Once the youngest player in U.S. Open history, Tadd Fujikawa became one of the first male professional golfers to come out as gay when he made the announcement this week in a social media post.
Fujikawa wrote on Instagram that he deliberately timed his announcement with world suicide prevention day, noting that he "spent way too long pretending, hiding and hating who I was."
"I've been back and forth for a while about opening up about my sexuality," Fujikawa wrote. "I thought that I didn't need to come out because it doesn't matter if anyone knows. But I remember how much other's stories have helped me in my darkest times to have hope."
Fujikawa burst onto the scene in 2006, when he qualified for the U.S. Open at age 15. The following January he became the second-youngest player ever to make a PGA Tour cut, ultimately finishing T-20 at the Sony Open in his native Hawaii.
He turned pro in the summer of 2007 at age 16, but Fujikawa struggled to find his footing on the professional stage. He has made 14 career PGA Tour starts, last making a cut at the 2012 Sony Open, and played last summer on the Mackenzie Tour in Canada.

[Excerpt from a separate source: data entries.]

/-- The MANAGER takes that a report shows pending on a destination. -/
def reportedPend (l : List RouteEntry) (key : Nat) : List TakeEntry :=
  l.filterMap fun e => match e with
    | .pending ref src cls port f tp ticket => if ref.key = key ∧ cls = 1 then some ⟨ref, src, f, tp, false, port, ticket⟩ else none
    | _ => none

/-- Do two views of a destination agree on what a STATE entry replaces? -/
def GlobalDst.same (a b : GlobalDst) : Bool :=
  a.src == b.src && a.onBackup == b.onBackup && a.backup == b.backup && a.protEn == b.protEn && a.protRevert == b.protRevert &&
    a.hold == b.hold && a.flaps == b.flaps && a.latched == b.latched

/-- Compare one reported destination with the global table: what is new is learned, a difference is answered with RESYNC entries
and logged. A destination that the DN map lacks keeps its local state. -/
def Dev.reportCompare (d : Dev) (p : Nat) (l : List RouteEntry) (e : RouteEntry) : Dev × List RouteEntry :=
  match e with
  | .state ref _ _ _ _ _ _ _ _ _ _ _ _ =>
    let key := ref.key
    let pend := reportedPend l key
    match globalOf p pend e, d.global p key, d.lowestDn p key with
    | some new, some g, some dn =>
      if d.flag Reg.HIE_ROLE 3 then (d.setGlobal new, [])
      else
        let state := if g.same new then [] else [g.entry]
        let add := (g.pend.filter fun t => !pend.any fun u => u.ticket == t.ticket && u.src == t.src && u.f == t.f && !t.now).map fun t =>
          RouteEntry.pending t.ref t.src 1 t.port t.f t.tp t.ticket
        let drop := (pend.filter fun u => !g.pend.any fun t => t.ticket == u.ticket).map fun u => RouteEntry.cancel u.ref u.ticket
        let diff := state ++ add ++ drop
        if diff = [] then (d, []) else (d.raiseLog Reg.pageHIE 8 dn, diff)
    | some new, _, _ => (d.setGlobal new, [])
    | none, _, _ => (d, [])
  | _ => (d, [])

/-- A report is complete. -/
def Dev.reportDone (d : Dev) (p : Nat) (l : List RouteEntry) : Dev :=
  let r := l.foldl (fun a e =>
    let x := a.1.reportCompare p l e
    (x.1, a.2 ++ x.2)) (d, ([] : List RouteEntry))
  let at0 := r.1.resyncFrame
  ((r.1.resyncSend p at0.1 at0.2 r.2).onHie fun h => { h with reported := (h.reported ++ [p]).eraseDups }).buildCheck

/-- ROUTE_REPORT on the manager: parts arrive in order. -/
def Dev.reportRx (d : Dev) (p part parts : Nat) (l : List RouteEntry) : Dev :=
  let had := if part = 0 then [] else (d.hie.reports.filter fun x => x.1 == p).map Prod.snd
  let all := had ++ l
  let rest := d.hie.reports.filter fun x => x.1 != p
  if part + 1 < parts then d.onHie fun h => { h with reports := rest ++ all.map fun e => (p, e) }
  else (d.onHie fun h => { h with reports := rest }).reportDone p all

/-- PENDING of a RESYNC: the take is added, or replaces the one with the same ticket. -/
def Dev.resyncPend (d : Dev) (k : Nat) (n : Option Nat) (cls port f ticket : Nat) : Dev :=
  let d1 := d.updDst k fun x => { x with pend := x.pend.filter fun t => !(t.cls == 1 && t.ticket % 2 ^ 32 == ticket) }
  let d2 := d1.onHie fun h => { h with held := h.held.filter fun y => y.head.ticket != ticket }
  let t : PendTake := ⟨ticket, cls, port, n, f, false, none, false, none⟩
  ((d2.jAppend [.take k t]).pendTake k t (some f)).dropDoneSalvos

/-- CANCEL of a RESYNC: the take ends CANCELLED. -/
def Dev.resyncCancel (d : Dev) (k ticket : Nat) : Dev :=
  match (d.dst k).pend.find? fun t => t.cls == 1 && t.ticket % 2 ^ 32 == ticket with
  | none => d
  | some t => (d.jAppend [.takeEnd k t.ticket 5 0 0]).cancelDurable k t.ticket (.tongs ticket)

/-- One entry of a RESYNC. -/
def Dev.resyncEntry (d : Dev) (f tp : Nat) (e : RouteEntry) : Dev :=
  match e with
  | .state ref _ _ _ _ _ _ _ _ _ _ _ _ => d.onHie fun h => { h with resync := h.resync ++ [(ref.key, d.memberFrame ref.key tp f, e)] }
  | .pending ref src cls port g tp ticket =>
    d.resyncPend ref.key (src.map Fin.val) cls port (d.memberFrame ref.key tp.val g) ticket
  | .cancel ref ticket => d.resyncCancel ref.key ticket

/-- RESYNC on a worker; pages reclaimed return to MANAGER at its frame. -/
def Dev.resyncRx (d : Dev) (f : Nat) (tp : Fin 8) (l : List RouteEntry) : Dev :=
  let d1 := l.foldl (fun a e => a.resyncEntry f tp.val e) d
  if d1.hie.reclaimed = [] then d1 else d1.onHie fun h => { h with ownerBack := some (f, tp.val) }

/-- The frame at which reclaimed pages return. -/
def Dev.ownerReturn (d : Dev) : Dev :=
  match d.hie.ownerBack with
  | none => d
  | some (f, tp) =>
    if (d.coordNow tp).f < f then d
    else (d.hie.reclaimed.foldl (fun a p => a.setFld (Reg.PG_OWNER p) 1 0 1) d).onHie fun h => { h with reclaimed := [], ownerBack := none }

/-! ### Takes, placement and reports from the other side (R428, R435, R437) -/

/-- TAKE on a worker: each entry is a take request of class MANAGER. -/
def Dev.takeMsg (d : Dev) (l : List TakeEntry) : Dev :=
  l.foldl (fun a e => a.takeRequest e.ref.key (e.src.map Fin.val) (if e.now then none else some e.f) e.tp.val 1 e.port (.tongs e.ticket) none) d

/-- What a result says of a member of a hierarchy salvo. -/
def Dev.salvoResult (d : Dev) (p : Nat) (r : ResultEntry) : Dev :=
  match d.hie.salvos.find? fun s => s.ticket == r.ticket with
  | none => d
  | some s =>
    if r.result ≠ 3 then d
    else (s.members.filter fun m => m.pos == p).foldl (fun a m =>
      let g := (a.global p m.key).getD ⟨p, m.key, none, false, 0, false, false, none, 0, false, 0, 0, []⟩
      a.setGlobal { g with
        src := m.entry.src.map Fin.val, onBackup := false, flaps := 0, latched := false, lastF := r.f, lastTicket := r.ticket }) d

Now 27, Fujikawa wrote that he has "struggled with my mental health for many years" but hopes that by coming out he can serve as an inspiration for others in the LGBTQ community.
"Although it's a lot more accepted in our society today, we still see children, teens, and adults being ridiculed and discriminated against for being the way we are. Some have even taken their lives because of it," he wrote. "As long as those things are still happening, I will continue to do my best to bring more awareness to this issue and to fight for equality."